Цыгане собрали те кости и сожгли. А на следующую ночь снова то же самое: шум, треск, татарское «алла», выстрелы и звон сабель… На этот раз невидимый враг уже валил палатки, вспарывал подушки, перья кружились в воздухе и набивались в рты.

Цыгане похватали оружие, сбились в кучу и так до первых петухов простояли. А как рассвело, увидели, что снова весь лагерь костями завален.

 – Что же это за напасть такая? – горевали одни, собирая кости.

– Пора нам ноги делать, – решили другие, складывая шатры.

А старики посоветовались и сказали:

– Нужно эти кости похоронить. Надо собрать их со всего поля.

Так они и сделали. Собрали кости, выкопали глубокую яму и бросили туда не только кости, но и пепел от костра.

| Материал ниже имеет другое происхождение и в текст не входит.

@[simp] theorem settleDue_frame (s : State) (z : ZoneId) :
    (s.settleDue z).store = s.store ∧ (s.settleDue z).load = s.load ∧ (s.settleDue z).edit = s.edit ∧
    (s.settleDue z).units = s.units ∧ (s.settleDue z).mail = s.mail ∧ (s.settleDue z).out = s.out ∧
    (s.settleDue z).pending = s.pending := by
  unfold State.settleDue
  split
  · simp
  · have h := skipDue_frame s z
    split
    · next e => rw [e] at h; simp only at h; simp [h]
    · next e => rw [e] at h; simp only at h; (repeat' split) <;> simp [h]

@[simp] theorem checkArmed_frame (s : State) (z : ZoneId) :
    (s.checkArmed z).1.ports = s.ports ∧ (s.checkArmed z).1.dir = s.dir ∧ (s.checkArmed z).1.store = s.store ∧
    (s.checkArmed z).1.load = s.load ∧ (s.checkArmed z).1.edit = s.edit ∧ (s.checkArmed z).1.units = s.units ∧
    (s.checkArmed z).1.mail = s.mail ∧ (s.checkArmed z).1.out = s.out ∧
    (s.checkArmed z).1.pending = s.pending := by
  unfold State.checkArmed
  dsimp only
  split
  · simp
  · (repeat' split) <;> simp

@[simp] theorem orderFetch_frame (s : State) (z : ZoneId) (a : Bool) (sc : Scene) (n : Nat) :
    (s.orderFetch z a sc n).ports = s.ports ∧ (s.orderFetch z a sc n).dir = s.dir ∧
    (s.orderFetch z a sc n).store = s.store ∧ (s.orderFetch z a sc n).load = s.load ∧
    (s.orderFetch z a sc n).edit = s.edit ∧ (s.orderFetch z a sc n).units = s.units ∧
    (s.orderFetch z a sc n).out = s.out ∧ (s.orderFetch z a sc n).pending = s.pending := by
  unfold State.orderFetch State.sendOrders
  refine ⟨?_, ?_, ?_, ?_, ?_, ?_, ?_, ?_⟩
  · exact (foldl_keeps (fun b : State => b.ports) _ (by intro b a; (repeat' split) <;> simp) _ _).trans (by simp)
  · exact (foldl_keeps (fun b : State => b.dir) _ (by intro b a; (repeat' split) <;> simp) _ _).trans (by simp)
  · exact (foldl_keeps (fun b : State => b.store) _ (by intro b a; (repeat' split) <;> simp) _ _).trans (by simp)
  · exact (foldl_keeps (fun b : State => b.load) _ (by intro b a; (repeat' split) <;> simp) _ _).trans (by simp)
  · exact (foldl_keeps (fun b : State => b.edit) _ (by intro b a; (repeat' split) <;> simp) _ _).trans (by simp)
  · exact (foldl_keeps (fun b : State => b.units) _ (by intro b a; (repeat' split) <;> simp) _ _).trans (by simp)
  · exact (foldl_keeps (fun b : State => b.out) _ (by intro b a; (repeat' split) <;> simp) _ _).trans (by simp)
  · exact (foldl_keeps (fun b : State => b.pending) _ (by intro b a; (repeat' split) <;> simp) _ _).trans (by simp)

@[simp] theorem zoneChoice_frame (s : State) (z : ZoneId) :
    (s.zoneChoice z).store = s.store ∧ (s.zoneChoice z).load = s.load ∧ (s.zoneChoice z).edit = s.edit ∧
    (s.zoneChoice z).units = s.units ∧ (s.zoneChoice z).out = s.out ∧
    (s.zoneChoice z).pending = s.pending := by
  unfold State.zoneChoice
  dsimp only
  have h := checkArmed_frame ((((s.clearArmed z).armPending z).armExpired z).settleDue z) z
  split
  · next e => rw [e] at h; simp at h; (repeat' split) <;> simp [h]
  · next e => rw [e] at h; simp at h; (repeat' split) <;> simp [h]

@[simp] theorem zoneLit_frame (s : State) (e : Bool) (z : ZoneId) :
    (s.zoneLit e z).store = s.store ∧ (s.zoneLit e z).load = s.load ∧ (s.zoneLit e z).edit = s.edit ∧
    (s.zoneLit e z).units = s.units ∧ (s.zoneLit e z).out = s.out ∧ (s.zoneLit e z).pending = s.pending := by
  unfold State.zoneLit
  (try dsimp only)
  (repeat' split) <;> simp [*]

@[simp] theorem zoneDark_frame (s : State) (z : ZoneId) :
    (s.zoneDark z).store = s.store ∧ (s.zoneDark z).load = s.load ∧ (s.zoneDark z).edit = s.edit ∧
    (s.zoneDark z).units = s.units ∧ (s.zoneDark z).mail = s.mail ∧ (s.zoneDark z).out = s.out ∧
    (s.zoneDark z).pending = s.pending := by
  unfold State.zoneDark
  dsimp only
  split
  · simp
  · have h := skipDue_frame (s.setZone z fun zn => { zn with fetch := none, delivered := 0 }) z
    split
    · next e => rw [e] at h; simp at h; simp [h]
    · next e => rw [e] at h; simp at h; simp [h]

@[simp] theorem modBackground_frame (s : State) (f : Background → Background) :
    (s.modBackground f).ports = s.ports ∧ (s.modBackground f).dir = s.dir ∧
    (s.modBackground f).store = s.store ∧ (s.modBackground f).load = s.load ∧
    (s.modBackground f).edit = s.edit ∧ (s.modBackground f).units = s.units ∧
    (s.modBackground f).mail = s.mail ∧ (s.modBackground f).out = s.out ∧
    (s.modBackground f).pending = s.pending := by
  unfold State.modBackground
  (try dsimp only)
  (repeat' split) <;> simp [*]

@[simp] theorem backgroundLit_frame (s : State) :
    (s.backgroundLit).ports = s.ports ∧ (s.backgroundLit).dir = s.dir ∧ (s.backgroundLit).store = s.store ∧
    (s.backgroundLit).load = s.load ∧ (s.backgroundLit).edit = s.edit ∧ (s.backgroundLit).units = s.units ∧
    (s.backgroundLit).out = s.out ∧ (s.backgroundLit).pending = s.pending := by
  unfold State.backgroundLit State.sendOrders
  dsimp only
  refine ⟨?_, ?_, ?_, ?_, ?_, ?_, ?_, ?_⟩
  · (repeat' split) <;> first
      | (simp; done)
      | exact (foldl_keeps (fun b : State => b.ports) _ (by intro b a; (repeat' split) <;> simp) _ _).trans (by simp)
  · (repeat' split) <;> first
      | (simp; done)
      | exact (foldl_keeps (fun b : State => b.dir) _ (by intro b a; (repeat' split) <;> simp) _ _).trans (by simp)
  · (repeat' split) <;> first
      | (simp; done)
      | exact (foldl_keeps (fun b : State => b.store) _ (by intro b a; (repeat' split) <;> simp) _ _).trans (by simp)
  · (repeat' split) <;> first
      | (simp; done)
      | exact (foldl_keeps (fun b : State => b.load) _ (by intro b a; (repeat' split) <;> simp) _ _).trans (by simp)
  · (repeat' split) <;> first
      | (simp; done)
      | exact (foldl_keeps (fun b : State => b.edit) _ (by intro b a; (repeat' split) <;> simp) _ _).trans (by simp)
  · (repeat' split) <;> first
      | (simp; done)
      | exact (foldl_keeps (fun b : State => b.units) _ (by intro b a; (repeat' split) <;> simp) _ _).trans (by simp)
  · (repeat' split) <;> first
      | (simp; done)
      | exact (foldl_keeps (fun b : State => b.out) _ (by intro b a; (repeat' split) <;> simp) _ _).trans (by simp)
  · (repeat' split) <;> first
      | (simp; done)
      | exact (foldl_keeps (fun b : State => b.pending) _ (by intro b a; (repeat' split) <;> simp) _ _).trans (by simp)

@[simp] theorem unwind_frame (s : State) (z : ZoneId) :
    (s.unwind z).store = s.store ∧ (s.unwind z).load = s.load ∧ (s.unwind z).edit = s.edit ∧
    (s.unwind z).units = s.units ∧ (s.unwind z).mail = s.mail ∧ (s.unwind z).out = s.out ∧
    (s.unwind z).pending = s.pending := by
  unfold State.unwind
  dsimp only
  split
  · simp
  · refine ⟨?_, ?_, ?_, ?_, ?_, ?_, ?_⟩
    · exact (foldl_keeps (fun b : State => b.store) _ (by intro b a; (repeat' split) <;> simp) _ _).trans (by simp)
    · exact (foldl_keeps (fun b : State => b.load) _ (by intro b a; (repeat' split) <;> simp) _ _).trans (by simp)
    · exact (foldl_keeps (fun b : State => b.edit) _ (by intro b a; (repeat' split) <;> simp) _ _).trans (by simp)
    · exact (foldl_keeps (fun b : State => b.units) _ (by intro b a; (repeat' split) <;> simp) _ _).trans (by simp)
    · exact (foldl_keeps (fun b : State => b.mail) _ (by intro b a; (repeat' split) <;> simp) _ _).trans (by simp)
    · exact (foldl_keeps (fun b : State => b.out) _ (by intro b a; (repeat' split) <;> simp) _ _).trans (by simp)
    · exact (foldl_keeps (fun b : State => b.pending) _ (by intro b a; (repeat' split) <;> simp) _ _).trans (by simp)

@[simp] theorem dropArmed_frame (s : State) (z : ZoneId) :
    (s.dropArmed z).store = s.store ∧ (s.dropArmed z).load = s.load ∧ (s.dropArmed z).edit = s.edit ∧
    (s.dropArmed z).units = s.units ∧ (s.dropArmed z).mail = s.mail ∧ (s.dropArmed z).out = s.out ∧
    (s.dropArmed z).pending = s.pending := by
  unfold State.dropArmed
  (try dsimp only)
  (repeat' split) <;> simp [*]

@[simp] theorem dropPending_frame (s : State) (z : ZoneId) :
    (s.dropPending z).dir = s.dir ∧ (s.dropPending z).store = s.store ∧ (s.dropPending z).load = s.load ∧
    (s.dropPending z).edit = s.edit ∧ (s.dropPending z).units = s.units ∧ (s.dropPending z).mail = s.mail ∧
    (s.dropPending z).out = s.out ∧ (s.dropPending z).pending = s.pending := by
  unfold State.dropPending
  (try dsimp only)
  (repeat' split) <;> simp [*]

@[simp] theorem windBack_frame (s : State) (z : ZoneId) :
    (s.windBack z).store = s.store ∧ (s.windBack z).load = s.load ∧ (s.windBack z).edit = s.edit ∧
    (s.windBack z).units = s.units ∧ (s.windBack z).mail = s.mail ∧ (s.windBack z).out = s.out ∧
    (s.windBack z).pending = s.pending := by
  unfold State.windBack
  (try dsimp only)
  (repeat' split) <;> simp [*]

@[simp] theorem abortAll_frame (s : State) :
    (s.abortAll).edit = s.edit ∧ (s.abortAll).scene = s.scene ∧ (s.abortAll).units = s.units ∧
    (s.abortAll).mail = s.mail ∧ (s.abortAll).out = s.out ∧ (s.abortAll).pending = s.pending := by
  unfold State.abortAll
  refine ⟨?_, ?_, ?_, ?_, ?_, ?_⟩
  · exact (foldl_keeps (fun b : State => b.edit) _ (by intro b a; (try dsimp only); (repeat' split) <;> simp) _ _).trans (by simp)
  · exact (foldl_keeps (fun b : State => b.scene) _ (by intro b a; (try dsimp only); (repeat' split) <;> simp) _ _).trans (by simp)
  · exact (foldl_keeps (fun b : State => b.units) _ (by intro b a; (try dsimp only); (repeat' split) <;> simp) _ _).trans (by simp)
  · exact (foldl_keeps (fun b : State => b.mail) _ (by intro b a; (try dsimp only); (repeat' split) <;> simp) _ _).trans (by simp)
  · exact (foldl_keeps (fun b : State => b.out) _ (by intro b a; (try dsimp only); (repeat' split) <;> simp) _ _).trans (by simp)
  · exact (foldl_keeps (fun b : State => b.pending) _ (by intro b a; (try dsimp only); (repeat' split) <;> simp) _ _).trans (by simp)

Потом засыпали землей, а старухи покропили могилу родниковой водой через решето, вот и всё.

И думаете, табор после этого перекочевал на новое место? Эге, как бы не так! Не знаете вы цыган. Остались они ещё и на третью ночь.

 – Хоть как, а мы должны узнать, из-за чего это всё происходило, из-за костей, что ли?

Зажгли они огни, сидят, трубки курят и ждут, что же дальше будет.

Вот и полночь настала. Деревья зашумели, загудели, испуганно вскрикнула какая-то птица. И тут из-под земли послышался стон – такой тяжёлый, что аж душу выворачивает. Стон и плач.

И хотя уже никто на цыган не нападал, но глаз сомкнуть им не удалось. До самого рассвета земля стонала и плакала.

Утром цыгане покинули Лисинецкое поле.